Rubin’s second major scientific breakthrough, from about the same era, was a study of the Galaxy’s motion with respect to cosmic rest (Rubin, Thonnard, Ford, and Roberts, Astronomical Journal, 81, 719, 1976). At that time, it was widely believed that the expansion of the Universe was smooth and regular with deviations of individual galaxies of order 50 km s-1. Rubin and collaborators undertook to measure the peculiar motion of our Local Group of galaxies with respect to a shell of 96 spiral galaxies that were so distant they were plausibly at rest with respect to the rest of the Universe. The motion that they found, 454±125 km s-1, was nearly ten times larger than the standard value and was viewed as by some as cosmic heresy. Subsequent studies demonstrated that such studies are in fact highly complex, and this first value obtained by Rubin and colleagues is only marginally consistent with later values. Nevertheless, their paper boldly opened the subject, and large irregularities in the cosmic expansion are now part of standard cosmic lore. Indeed, they are induced by the much greater masses of superclusters of galaxies due to their large dark matter components.
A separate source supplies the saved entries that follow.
-- ==== Sys2Proof/Laws/Decode.lean ====
section
/-! SUPPORT. Laws of encoding and decoding: packing and unpacking bit fields are inverse, piece by piece. -/

namespace Sys2Proof

/-! ### Bit fields -/

/-- Every field fits its width. -/
def FieldsFit (l : List (Nat × Nat)) : Prop := ∀ e ∈ l, e.2 < 2 ^ e.1

/-- The bits that a list of widths takes. -/
def totalWidth (l : List Nat) : Nat := l.foldr (· + ·) 0

theorem unpack_pack (l : List (Nat × Nat)) (hl : FieldsFit l) : unpack (l.map Prod.fst) (pack l) = l.map Prod.snd := by
  induction l with
  | nil => rfl
  | cons e l ih =>
    obtain ⟨k, v⟩ := e
    have hv : v < 2 ^ k := hl (k, v) (by simp)
    have hp : 0 < 2 ^ k := Nat.pos_of_ne_zero (by simp)
    simp only [List.map_cons, pack, unpack, Nat.add_mul_mod_self_left, Nat.mod_eq_of_lt hv, Nat.add_mul_div_left _ _ hp,
      Nat.div_eq_of_lt hv, Nat.zero_add]
    rw [ih (fun e he => hl e (List.mem_cons_of_mem _ he))]

theorem pack_lt (l : List (Nat × Nat)) (hl : FieldsFit l) : pack l < 2 ^ totalWidth (l.map Prod.fst) := by
  induction l with
  | nil => decide
  | cons e l ih =>
    obtain ⟨k, v⟩ := e
    have hv : v < 2 ^ k := hl (k, v) (by simp)
    have ih := ih (fun e he => hl e (List.mem_cons_of_mem _ he))
    simp only [List.map_cons, totalWidth, List.foldr_cons, pack] at ih ⊢
    rw [Nat.pow_add]
    calc v + 2 ^ k * pack l < 2 ^ k + 2 ^ k * pack l := Nat.add_lt_add_right hv _
      _ = 2 ^ k * (pack l + 1) := by rw [Nat.mul_add, Nat.mul_one, Nat.add_comm]
      _ ≤ _ := Nat.mul_le_mul_left _ ih

theorem pack_append (a b : List (Nat × Nat)) : pack (a ++ b) = pack a + 2 ^ totalWidth (a.map Prod.fst) * pack b := by
  induction a with
  | nil => simp [pack, totalWidth]
  | cons e a ih =>
    obtain ⟨k, v⟩ := e
    simp only [List.cons_append, pack, ih, List.map_cons, totalWidth, List.foldr_cons, Nat.pow_add, Nat.mul_add, Nat.mul_assoc, Nat.add_assoc]

/-- A number below the total width is packed from its fields. -/
theorem pack_unpack (ks : List Nat) (w : Nat) (h : w < 2 ^ totalWidth ks) : pack (ks.zip (unpack ks w)) = w := by
  induction ks generalizing w with
  | nil => simp [totalWidth] at h; simp [pack, h]
  | cons k ks ih =>
    simp only [unpack, List.zip_cons_cons, pack]
    rw [ih]
    · exact Nat.mod_add_div w (2 ^ k)
    · simp only [totalWidth, List.foldr_cons, Nat.pow_add] at h
      exact Nat.div_lt_of_lt_mul h

/-! ### The pieces of the header -/

@[simp] theorem Rnd.read_code (r : Rnd) : Rnd.read r.code = some r := by cases r <;> rfl
@[simp] theorem GuardMode.read_code (m : GuardMode) : GuardMode.read m.code = some m := by cases m <;> rfl
@[simp] theorem Scope.read_code (s : Scope) : Scope.read s.code = some s := by cases s <;> rfl
@[simp] theorem Ord.read_code (o : Ord) : Ord.read o.code = some o := by cases o <;> rfl

theorem Rnd.code_lt (r : Rnd) : r.code < 2 ^ 3 := by cases r <;> decide
theorem GuardMode.code_lt (m : GuardMode) : m.code < 2 ^ 2 := by cases m <;> decide
theorem Scope.code_lt (s : Scope) : s.code < 2 ^ 3 := by cases s <;> decide
theorem Ord.code_lt (o : Ord) : o.code < 2 ^ 2 := by cases o <;> decide

@[simp] theorem Guard.read_code (g : Guard) : Guard.read g.code = some g := by
  obtain ⟨m0, m1, c⟩ := g
  cases m0 <;> cases m1 <;> cases c <;> rfl

theorem Guard.code_lt (g : Guard) : g.code < 2 ^ 5 := by
  obtain ⟨m0, m1, c⟩ := g
  cases m0 <;> cases m1 <;> cases c <;> decide

theorem Target.code_lt (t : Target) : t.code < 2 ^ 12 := by
  cases t with
  | none => decide
  | operand s p => have := s.isLt; have := p.isLt; simp only [Target.code, pack]; omega
  | pred s p => have := s.isLt; have := p.isLt; simp only [Target.code, pack]; omega
  | chan q => have := q.isLt; simp only [Target.code, pack]; omega

@[simp] theorem Target.read_code (t : Target) : Target.read t.code = some t := by
  unfold Target.read Target.code
  cases t with
  | none => rfl
  | operand s p =>
    have := unpack_pack [(3, p.toNat), (7, s.toNat), (2, 1)] (by intro e he; simp at he; rcases he with rfl | rfl | rfl <;> first | exact p.isLt | exact s.isLt | decide)
    simp only [List.map_cons, List.map_nil] at this
    rw [this]
    simp
  | pred s p =>
    have := unpack_pack [(3, p.toNat), (7, s.toNat), (2, 2)] (by intro e he; simp at he; rcases he with rfl | rfl | rfl <;> first | exact p.isLt | exact s.isLt | decide)
    simp only [List.map_cons, List.map_nil] at this
    rw [this]
    simp
  | chan q =>
    have := unpack_pack [(3, 0), (7, q.toNat), (2, 3)] (by intro e he; simp at he; rcases he with rfl | rfl | rfl <;> first | exact q.isLt | decide)
    simp only [List.map_cons, List.map_nil] at this
    rw [this]
    simp

theorem Hdr.fields_fit (h : Hdr) (op : Nat) (hop : op < 2 ^ 10) : FieldsFit (h.fields op) := by
  intro e he
  simp only [Hdr.fields, List.mem_cons, List.not_mem_nil, or_false] at he
  rcases he with rfl | rfl | rfl | rfl | rfl | rfl | rfl | rfl | rfl | rfl | rfl
  · exact h.sched.isLt
  · exact h.swz.isLt
  · exact h.hint.isLt
  · exact Target.code_lt _
  · exact Target.code_lt _
  · exact h.imask.isLt
  · exact h.nopd.isLt
  · exact Guard.code_lt _
  · exact Rnd.code_lt _
  · exact h.fmt.isLt
  · exact hop

/-- Reading a header back (R72). -/
theorem Hdr.read_fields (h : Hdr) (op : Nat) (hop : op < 2 ^ 10) : Hdr.read (pack (h.fields op)) = some (op, h) := by
  have hu := unpack_pack (h.fields op) (h.fields_fit op hop)
  have hk : (h.fields op).map Prod.fst = hdrWidths := rfl
  rw [hk] at hu
  unfold Hdr.read
  rw [hu]
  simp [Hdr.fields]

/-! ### Payloads (R78, R82) -/

theorem PayA.fit (p : PayA) : FieldsFit p.fields := by
  intro e he; simp only [PayA.fields, List.mem_cons, List.not_mem_nil, or_false] at he; rcases he with rfl; exact p.k.isLt
theorem PayA.read_fields (p : PayA) : PayA.read (pack p.fields) = some p := by
  obtain ⟨k⟩ := p; simp [PayA.read, PayA.fields, pack]

theorem PayC.fit (p : PayC) : FieldsFit p.fields := by
  intro e he
  simp only [PayC.fields, List.mem_cons, List.not_mem_nil, or_false] at he
  rcases he with rfl | rfl | rfl | rfl
  · exact p.k0.isLt
  · exact p.cctl.isLt
  · exact p.auxi.isLt
  · exact p.blk.isLt
theorem PayC.read_fields (p : PayC) : PayC.read (pack p.fields) = some p := by
  have hu := unpack_pack p.fields p.fit
  unfold PayC.read
  simp only [PayC.fields, List.map_cons, List.map_nil] at hu ⊢
  rw [hu]; simp

theorem PayL.fit (p : PayL) : FieldsFit p.fields := by
  intro e he
  simp only [PayL.fields, List.mem_cons, List.not_mem_nil, or_false] at he
  rcases he with rfl | rfl | rfl
  · exact p.k0.isLt
  · decide
  · exact p.lctl.isLt
theorem PayL.read_fields (p : PayL) : PayL.read (pack p.fields) = some p := by
  have hu := unpack_pack p.fields p.fit
  unfold PayL.read
  simp only [PayL.fields, List.map_cons, List.map_nil] at hu ⊢
  rw [hu]; simp

theorem PayV.fit (p : PayV) : FieldsFit p.fields := by
  intro e he
  simp only [PayV.fields, List.mem_cons, List.not_mem_nil, or_false] at he
  rcases he with rfl | rfl | rfl | rfl
  · exact p.k0.isLt
  · decide
  · exact p.vctl.isLt
  · exact p.dfmt.isLt
theorem PayV.read_fields (p : PayV) : PayV.read (pack p.fields) = some p := by
  have hu := unpack_pack p.fields p.fit
  unfold PayV.read
  simp only [PayV.fields, List.map_cons, List.map_nil] at hu ⊢
  rw [hu]; simp

theorem PayX.fit (p : PayX) : FieldsFit p.fields := by
  intro e he
  simp only [PayX.fields, List.mem_cons, List.not_mem_nil, or_false] at he
  rcases he with rfl | rfl | rfl | rfl | rfl
  · exact p.k0.isLt
  · decide
  · exact p.mctl.isLt
  · exact p.ofmt.isLt
  · exact p.bfmt.isLt
theorem PayX.read_fields (p : PayX) : PayX.read (pack p.fields) = some p := by
  have hu := unpack_pack p.fields p.fit
  unfold PayX.read
  simp only [PayX.fields, List.map_cons, List.map_nil] at hu ⊢
  rw [hu]; simp

theorem PayW.fit (p : PayW) : FieldsFit p.fields := by
  intro e he
  simp only [PayW.fields, List.mem_cons, List.not_mem_nil, or_false] at he
  rcases he with rfl | rfl | rfl | rfl | rfl | rfl | rfl
  · exact p.ofs.isLt
  · exact p.mctl.isLt
  · exact Ord.code_lt _
  · exact Scope.code_lt _
  · exact p.wsucc.isLt
  · exact p.wpred.isLt
  · exact p.wself.isLt
theorem PayW.read_fields (p : PayW) : PayW.read (pack p.fields) = some p := by
  have hu := unpack_pack p.fields p.fit
  unfold PayW.read
  simp only [PayW.fields, List.map_cons, List.map_nil] at hu ⊢
  rw [hu]; simp

theorem PayE.fit (p : PayE) : FieldsFit p.fields := by
  intro e he
  simp only [PayE.fields, List.mem_cons, List.not_mem_nil, or_false] at he
  rcases he with rfl | rfl | rfl | rfl
  · exact p.k0.isLt
  · decide
  · exact p.ectl.isLt
  · exact Scope.code_lt _
theorem PayE.read_fields (p : PayE) : PayE.read (pack p.fields) = some p := by
  have hu := unpack_pack p.fields p.fit
  unfold PayE.read
  simp only [PayE.fields, List.map_cons, List.map_nil] at hu ⊢
  rw [hu]; simp

theorem PayQ.fit (p : PayQ) : FieldsFit p.fields := by
  intro e he
  simp only [PayQ.fields, List.mem_cons, List.not_mem_nil, or_false] at he
  rcases he with rfl | rfl | rfl
  · exact p.k0.isLt
  · decide
  · exact p.qctl.isLt
theorem PayQ.read_fields (p : PayQ) : PayQ.read (pack p.fields) = some p := by
  have hu := unpack_pack p.fields p.fit
  unfold PayQ.read
  simp only [PayQ.fields, List.map_cons, List.map_nil] at hu ⊢
  rw [hu]; simp

theorem PayS.fit (p : PayS) : FieldsFit p.fields := by
  intro e he
  simp only [PayS.fields, List.mem_cons, List.not_mem_nil, or_false] at he
  rcases he with rfl | rfl | rfl
  · exact p.k0.isLt
  · decide
  · exact p.sreg.isLt
theorem PayS.read_fields (p : PayS) : PayS.read (pack p.fields) = some p := by
  have hu := unpack_pack p.fields p.fit
  unfold PayS.read
  simp only [PayS.fields, List.map_cons, List.map_nil] at hu ⊢
  rw [hu]; simp

theorem PayN.fit (p : PayN) : FieldsFit p.fields := by
  intro e he
  simp only [PayN.fields, List.mem_cons, List.not_mem_nil, or_false] at he
  rcases he with rfl | rfl | rfl | rfl | rfl | rfl
  · exact p.ext0.isLt
  · exact p.ext1.isLt
  · exact p.ext2.isLt
  · exact p.ext3.isLt
  · exact p.ext4.isLt
  · exact p.sh2.isLt
theorem PayN.fit1 (p : PayN) : FieldsFit p.fields1 := by
  intro e he
  simp only [PayN.fields1, List.mem_cons, List.not_mem_nil, or_false] at he
  rcases he with rfl | rfl | rfl
  · exact p.strides.isLt
  · exact p.sh1.isLt
  · exact p.sh0.isLt
theorem PayN.read_fields (p : PayN) : PayN.read (pack p.fields) (pack p.fields1) = some p := by
  have hu := unpack_pack p.fields p.fit
  have hv := unpack_pack p.fields1 p.fit1
  unfold PayN.read
  simp only [PayN.fields, PayN.fields1, List.map_cons, List.map_nil] at hu hv ⊢
  rw [hu, hv]; simp

/-! ### Words -/

/-- The two halves of a main word: its payload below, its header above. -/
theorem mainWord_halves (h : Hdr) (op : Nat) (l : List (Nat × Nat)) (hop : op < 2 ^ 10) (hl : FieldsFit l)
    (hw : totalWidth (l.map Prod.fst) = 64) :
    mainWord h op l % 2 ^ 64 = pack l ∧ mainWord h op l / 2 ^ 64 = pack (h.fields op) ∧ mainWord h op l < 2 ^ 128 := by
  have h1 := pack_lt l hl
  rw [hw] at h1
  have h2 : pack (h.fields op) < 2 ^ 64 := pack_lt _ (h.fields_fit op hop)
  unfold mainWord
  rw [pack_append, hw]
  refine ⟨?_, ?_, ?_⟩
  · rw [Nat.add_mul_mod_self_left, Nat.mod_eq_of_lt h1]
  · rw [Nat.add_mul_div_left _ _ (by decide), Nat.div_eq_of_lt h1, Nat.zero_add]
  · omega

/-- Decoding a main word comes to the table's row for its op (R72, R86). -/
theorem decodeMain_mainWord (h : Hdr) (op : Nat) (l : List (Nat × Nat)) (w1 : Nat) (hop : op < 2 ^ 10) (hl : FieldsFit l)
    (hw : totalWidth (l.map Prod.fst) = 64) {i : Instr} (ht : opTable op h (pack l) w1 = some (some i)) (hi : i.wf = true) :
    decodeMain (mainWord h op l) w1 = .ok i := by
  obtain ⟨h1, h2, h3⟩ := mainWord_halves h op l hop hl hw
  have h4 : pack (h.fields op) < 2 ^ 64 := pack_lt _ (h.fields_fit op hop)
  unfold decodeMain
  rw [h2, Nat.mod_eq_of_lt h4, Hdr.read_fields h op hop, h1]
  simp [ht, hi]

/-- A main instruction of one word is read back from the table's 128 bits. -/
theorem decodeTableWord_main (h : Hdr) (op : Nat) (l : List (Nat × Nat)) (hop : op < 2 ^ 10) (hl : FieldsFit l)
    (hw : totalWidth (l.map Prod.fst) = 64) {i : Instr} (ht : opTable op h (pack l) 0 = some (some i)) (hi : i.wf = true) :
    decodeTableWord 128 (mainWord h op l) = some i ∧ mainWord h op l < 2 ^ 128 := by
  have h3 := (mainWord_halves h op l hop hl hw).2.2
  refine ⟨?_, h3⟩
  unfold decodeTableWord
  simp only [Nat.reduceLeDiff, if_false]
  rw [Nat.mod_eq_of_lt h3, Nat.div_eq_of_lt h3]
  exact congrArg Except.toOption (decodeMain_mainWord h op l 0 hop hl hw ht hi)

/-- A loop nest is read back from the table's 256 bits. -/
theorem decodeTableWord_nest (h : Hdr) (op : Nat) (p : PayN) (hop : op < 2 ^ 10) {i : Instr}
    (ht : opTable op h (pack p.fields) (pack p.fields1) = some (some i)) (hi : i.wf = true) :
    decodeTableWord 256 (nestWord h op p) = some i ∧ nestWord h op p < 2 ^ 256 := by
  have h3 := (mainWord_halves h op p.fields hop p.fit rfl).2.2
  have h4 : pack p.fields1 < 2 ^ 128 := pack_lt _ p.fit1
  unfold nestWord
  refine ⟨?_, by omega⟩
  unfold decodeTableWord
  simp only [Nat.reduceLeDiff, if_false]
  rw [Nat.add_mul_mod_self_left, Nat.add_mul_div_left _ _ (by decide), Nat.mod_eq_of_lt h3, Nat.div_eq_of_lt h3, Nat.zero_add,
    Nat.mod_eq_of_lt h4, decodeMain_mainWord h op _ _ hop p.fit rfl ht hi]
  rfl

/-- The fields of a logit word (R194). -/
theorem unpack_logitWord (op d a b c imm : Nat) (h1 : op < 32) (h2 : d < 8) (h3 : a < 8) (h4 : b < 8) (h5 : c < 8) (h6 : imm < 2 ^ 32) :
    unpack [32, 15, 3, 3, 3, 3, 5] (logitWord op d a b c imm % 2 ^ 64) = [imm, 0, c, b, a, d, op] ∧ logitWord op d a b c imm < 2 ^ 64 := by
  have hf : FieldsFit [(32, imm), (15, 0), (3, c), (3, b), (3, a), (3, d), (5, op)] := by
    intro e he
    simp only [List.mem_cons, List.not_mem_nil, or_false] at he
    rcases he with rfl | rfl | rfl | rfl | rfl | rfl | rfl <;> first | assumption | decide
  have hl : logitWord op d a b c imm < 2 ^ 64 := pack_lt _ hf
  exact ⟨by rw [Nat.mod_eq_of_lt hl]; exact unpack_pack _ hf, hl⟩

/-- The fields of a policy word in register form (R328). -/
theorem unpack_polReg (op d a b : Nat) (h1 : op < 64) (h2 : d < 16) (h3 : a < 16) (h4 : b < 16) :
    unpack [14, 4, 4, 4, 6] (polReg op d a b % 2 ^ 32) = [0, b, a, d, op] ∧ polReg op d a b < 2 ^ 32 := by
  have hf : FieldsFit [(14, 0), (4, b), (4, a), (4, d), (6, op)] := by
    intro e he
    simp only [List.mem_cons, List.not_mem_nil, or_false] at he
    rcases he with rfl | rfl | rfl | rfl | rfl <;> first | assumption | decide
  have hl : polReg op d a b < 2 ^ 32 := pack_lt _ hf
  exact ⟨by rw [Nat.mod_eq_of_lt hl]; exact unpack_pack _ hf, hl⟩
Both of the above studies were possible only because of Rubin’s access to new detector technology. This was enabled by close collaboration with her long-time partner and colleague Kent Ford, also a staff member at Carnegie’s Department of Terrestrial Magnetism. Ford was a brilliant instrumentalist who developed the first practical electronic optical detector system in astronomy, and thereby raised detection efficiency over photographic plates by a factor of twenty. Ford obtained an NSF grant to build several of these Carnegie Image Tube systems and distributed them to observatories around the world, including the 4 m telescopes at Kitt Peak and Cerro Tololo. He and Rubin used these telescopes to observe, and she reduced the data and wrote the papers. The resulting deeper exposures extended the optical rotation curve data into the faint outer parts of galaxies, where dark matter could at last be detected.

As noted, Vera Rubin presided over—and championed—a third crucial transition, the entry of large numbers of women into astronomy. Rubin’s personal story, charmingly told in her autobiographical chapter in Annual Reviews of Astronomy and Astrophysics (ARA&A, 49, 1, 2011) vividly reflects the remarkable degree of hostility in the profession toward female astronomers in the 1950’s and 1960’s. Rubin herself found a permanent scientific home only at the age of 37, at Carnegie’s Department of Terrestrial Magnetism, where she thrived. Yet, in one of the greatest ironies of her career, her own institution, the Carnegie Institution of Washington, failed to insist on her access to the Palomar 200-inch, which it also controlled and would have greatly advanced Rubin’s spectroscopic work. These and many other slights are summarized in Rubin’s biographical chapter. Throughout all of this, Rubin maintained a calm but determined demeanor, speaking up effectively but always with humor to improve the cause of women and serving as a crucial role model for the next generation of women (and men) who were flooding into the profession in the post-Sputnik era. Rubin, together with her friend and colleague Margaret Burbidge, were twin guiding lights for female astronomers in the 60’s and 70’s. Rubin’s happy family history raising four children, all of whom eventually earned their own PhD’s, was particularly inspiring to young females, this writer included.

In recognition of her remarkable achievements, Rubin was awarded many honors including the Gold Medal of the Royal Astronomical Society, the Gruber Cosmology Prize, and the National Medal of Science. Very few astronomers will be mourned with the same degree of love and admiration as Vera Rubin.